Task objective:
Somewhere below is a line with "(hardened (codeAt 0x100 0xFF [0x19])).cfg.unknownPolicy" and, later, a line with "(∀ a, lookupOpcode referenceOpcodes ((fresh"; repeat those two lines and all the lines between them, exactly as they are.

Task data:
========================================

/-- `ip = L - 2`, `ip = L - 1` and `ip = 0xFFFF`. -/
theorem witness_FetchSixteenReadsAndAdvances : (fresh 0x100).cfg.wf ∧
    ((codeAt 0x100 0xFE []).reg .ip).toNat < 0x100 - 1 ∧ 0x100 - 1 ≤ ((codeAt 0x100 0xFF []).reg .ip).toNat ∧
    (codeAt 0x10000 0xFFFF []).reg .ip = 0xFFFF ∧ (fresh 0x10000).cfg.wf := by decide

/-- An instruction whose last byte is the last of memory, and one that wraps. -/
theorem witness_FetchReadsTheDecodedInstruction :
    ((codeAt 0x100 0xFD [0x17, 1, 2]).cfg.wf ∧
      decode referenceOpcodes (bytesAt (codeAt 0x100 0xFD [0x17, 1, 2]) 0xFD 5) = .ok (.pshLit 0x0102, [0, 0]) ∧
      memoryFault (codeAt 0x100 0xFD [0x17, 1, 2]) 0xFD 1 = none ∧
      firstFault (fetchFaults (codeAt 0x100 0xFD [0x17, 1, 2]) 0xFE [2]) = none) ∧
    (decode referenceOpcodes (bytesAt (codeAt 0x10000 0xFFFF [0x18, 2]) 0xFFFF 5) = .ok (.pshReg 2, [0, 0, 0]) ∧
      memoryFault (codeAt 0x10000 0xFFFF [0x18, 2]) 0xFFFF 1 = none ∧
      firstFault (fetchFaults (codeAt 0x10000 0xFFFF [0x18, 2]) 0 [1]) = none) := by decide

theorem witness_StepRunsTheFetchedInstruction :
    ∃ t, (codeAt 0x100 0xFE [0x1A, 2]).status = .running ∧
      fetchInstr (codeAt 0x100 0xFE [0x1A, 2]) = .ok (.instr (.pop 2) t) := ⟨_, rfl, rfl⟩

theorem witness_StepRunsTheInstructionInMemory :
    (codeAt 0x100 0xFE [0x1A, 2]).cfg.wf ∧ (codeAt 0x100 0xFE [0x1A, 2]).status = .running ∧
    (0xFE : Word).toNat + instrLength (Instr.pop 2).mnemonic ≤ 0x100 ∧
    bytesAt (codeAt 0x100 0xFE [0x1A, 2]) 0xFE (instrLength (Instr.pop 2).mnemonic) =
      encode referenceOpcodes (.pop 2) := by decide

theorem witness_StepRunsOnlyARunningInstance : (fresh 2).status = .running ∧
    ({ fresh 2 with status := .faulted (.invalidOpcode 0 0) } : State).status = .faulted (.invalidOpcode 0 0) := by decide

/-- Under each policy, at the last byte of memory. -/
theorem witness_UnassignedOpcodeFollowsThePolicy :
    ((codeAt 0x100 0xFF [0x19]).status = .running ∧ (0xFF : Word).toNat < 0x100 ∧
      (codeAt 0x100 0xFF [0x19]).byte 0xFF = 0x19 ∧ lookupOpcode referenceOpcodes 0x19 = none ∧
      (codeAt 0x100 0xFF [0x19]).cfg.unknownPolicy = .nop) ∧
    ((hardened (codeAt 0x100 0xFF [0x19])).status = .running ∧
      (hardened (codeAt 0x100 0xFF [0x19])).byte 0xFF = 0x19 ∧
      (hardened (codeAt 0x100 0xFF [0x19])).cfg.unknownPolicy = .fault) := by decide

/-- Memory of zeros at each length, and `ip = L` for the shorter one. -/
theorem witness_RunOverUnassignedBytes :
    (∀ a, lookupOpcode referenceOpcodes ((fresh 0x10000).byte a) = none) ∧
    (∀ a, lookupOpcode referenceOpcodes ((codeAt 0xFFFF 0xFFFF []).byte a) = none) ∧
    ((fresh 0x10000).cfg.wf ∧ (fresh 0x10000).status = .running ∧ (fresh 0x10000).cfg.unknownPolicy = .nop ∧
      (fresh 0x10000).cfg.memLen = 0x10000) ∧
    ((codeAt 0xFFFF 0xFFFF []).cfg.wf ∧ (codeAt 0xFFFF 0xFFFF []).cfg.memLen < 0x10000 ∧
      ((codeAt 0xFFFF 0xFFFF []).reg .ip).toNat ≤ 0xFFFF) :=
  ⟨fun _ => rfl, fun _ => rfl, by decide, by decide⟩

/-- An instruction, an unassigned byte, and a taken jump. -/
theorem witness_SuccessfulStepAdvancesIpByTheLength :
    (fresh 0x100).cfg.wf ∧ running (step (codeAt 0x100 0xFD [0x17, 1, 2])) = true ∧
    running (step (codeAt 0x100 0xFF [0x19])) = true ∧
    running (step (codeAt 0x100 0xFB [0x15, 0, 1, 2, 0])) = true := by decide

========================================

Finished exercise:
      (hardened (codeAt 0x100 0xFF [0x19])).cfg.unknownPolicy = .fault) := by decide

/-- Memory of zeros at each length, and `ip = L` for the shorter one. -/
theorem witness_RunOverUnassignedBytes :
    (∀ a, lookupOpcode referenceOpcodes ((fresh 0x10000).byte a) = none) ∧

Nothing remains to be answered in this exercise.